Growth is one of the most important physiological parameters for a sustainable and profitable aquaculture industry. However, a common problem in fish farming is juvenile dissimilar growth that can reduce the market value of harvested fish, increase the production cost, cannibalism and disease susceptibility. As a mitigation strategy in intensive production, frequent grading procedures are employed in the larval and juvenile stages, however, this practice is not financially viable for other production systems. Since growth is related with hereditary genetics, it is essential to better understand genes and regulatory mechanisms controlling this relevant economical trait. This project aims at developing a prediction tool, composed of a panel of biomarkers, including differentially expressed genes and other physiological markers, between fast and slow-growing fish. This tool is designed to improve rearing efficiency, activity sustainability and, most importantly, will help farmers to make informed decisions.

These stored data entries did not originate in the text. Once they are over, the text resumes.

/-- The windows before a slot's own are over, on every row (R152). -/
abbrev EarlierWindowsOver (slot : Slot) (s : State) : Prop :=
  ∀ x : Slot, position x < position slot → (getLink x s).window = .over

/-- A part in which the windows before a slot's own are over and the place in the frame for an event
of its window has come (R152). -/
abbrev InPlace (p : Place) (slot : Slot) (s : State) : Prop :=
  EarlierWindowsOver slot s ∧ placeCome p slot s = true

/-- A running part with nothing due, in which an event of a slot's window has its turn. -/
abbrev InTurn (p : Place) (slot : Slot) (s : State) : Prop :=
  s.coldReset = none ∧ NothingDue s ∧ InPlace p slot s

/-- The upstream phase of a slot's window, before any message has been taken in the window and
before the phase has ended on any row (R152, R153). -/
abbrev Unheard (slot : Slot) (s : State) : Prop :=
  (getLink slot s).window = .upstream none ∧
    ∀ x : Slot, position x = position slot → (getLink x s).window.isUpstream = true

/-- A running part in the upstream phase of a slot's window, in its turn and with nothing due, which
has taken no message in it. -/
abbrev Listens (slot : Slot) (s : State) : Prop := InTurn .message slot s ∧ Unheard slot s

/-- The same for a NOTICE, to which a fetch start that is due may yield (R39). -/
abbrev ListensFor (slot : Slot) (m : NoticeFields) (s : State) : Prop :=
  s.coldReset = none ∧ (s.boundary = .quiet ∧ NoEventDue s) ∧ NoStartBefore (.notice slot m) s ∧
    InPlace .message slot s ∧ Unheard slot s

/-- A running part in the FEED phase of a slot's window, or after it: the upstream phases at the
slot's place in the frame have ended on every row (R152). -/
abbrev Feeds (slot : Slot) (s : State) : Prop :=
  InTurn .feed slot s ∧
    ∀ x : Slot, position x = position slot → (getLink x s).window.isUpstream = false

/-- The upstream phases of the window that waits for a slot target's evaluation have ended on every
row (R152). -/
abbrev TurnaroundBegun (t : Target) (s : State) : Prop :=
  ∀ slot : Slot, slotOfTarget t = some slot → (getLink slot s).window.isEvaluating = true →
    ∀ x : Slot, position x = position slot → (getLink x s).window.isUpstream = false

/-- The lowest-numbered slot in a slot's window whose upstream phase has not ended. -/
abbrev FirstUpstream (x slot : Slot) (s : State) : Prop :=
  position x = position slot ∧ (getLink x s).window.isUpstream = true ∧
    ∀ y : Slot, y < x → position y = position slot → (getLink y s).window.isUpstream = false

/-! ### The beginning of an evaluation (R70, R73) -/

/-- A cache slot is FILLED with a profile of these samples, and none below it is with that
profile. -/
def Resident (id : ProfileId) (c : CacheNo) (p : List Int) (s : State) : Prop :=
  (∃ n : Nat, tget s.cache.slots c = .filled id p n) ∧
    ∀ (d : CacheNo) (q : List Int) (n : Nat), d < c → tget s.cache.slots d ≠ .filled id q n

/-- No cache slot is FILLED with a profile. -/
def NotResident (id : ProfileId) (s : State) : Prop :=
  ∀ (c : CacheNo) (p : List Int) (n : Nat), tget s.cache.slots c ≠ .filled id p n

/-- The provisional length of a NOTICE: its limit if it has one, or else the length of its profile
if that is resident, or else 256 (R9). -/
def ProvisionalLength (m : NoticeFields) (s : State) (n : Nat) : Prop :=
  m.limit = some n ∨
    m.limit = none ∧ (NotResident m.profile s ∧ n = 256 ∨
      ∃ (c : CacheNo) (p : List Int), Resident m.profile c p s ∧ n = p.length)

/-- A live record stands in a snapshot with its slot, scale, start, length and E, and with its
profile's samples if the profile is resident (R70). -/
def RecordTaken (s : State) (x : SnapRecord) : Prop :=
  x.slot = (getRecord x.number s).slot ∧ x.scale = (getRecord x.number s).scale ∧
  x.start = (getRecord x.number s).start ∧ x.length = (getRecord x.number s).length ∧
  x.endPoint = (getRecord x.number s).endPoint ∧
  (∀ (c : CacheNo) (p : List Int), Resident (getRecord x.number s).profile c p s →
    x.samples = some p) ∧
  (NotResident (getRecord x.number s).profile s → x.samples = none)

Several gilthead seabream and seabass trials have been conducted at the Aquaculture Research Station of Olhão (EPPO/IPMA). Each trial began when the initial batch started showing growth dissimilarities on weight sampling. After the sampling, fish were sorted into small and big fish, according to the batch average weight. Each condition was separated into tanks on a flow-through system and fed with a commercial diet, four times a day, until apparent satiety. Density was always kept the same, regardless the treatment, in each trial.
Liver, muscle and intestine samples were collected from 6 fish from each treatment for differential gene expression analysis, in each trial. Total RNA was extracted, quantified and quality verified by gel electrophoresis before RNAseq.
Results showed that fast growing outperformed slow growing fishes in both species, indicating a better growth potential of some individuals. Results from the RNA Seq (genes differentially expressed among small and big fish) will be selected to integrate a panel of biomarkers for the construction of the decision tool.
These results are relevant for aquaculture production and genetic prediction programs and can be used as biomarkers for growth. Additionally, it will offer quick and reliable results for farmers and researchers.
Acknowledgments: This study was funded by the project NanoPEIXE - Identification of biomarkers for the creation of a selection tool for giltheads with different growth profiles in aquaculture productions (ALG-01-0247-FEDER-070032).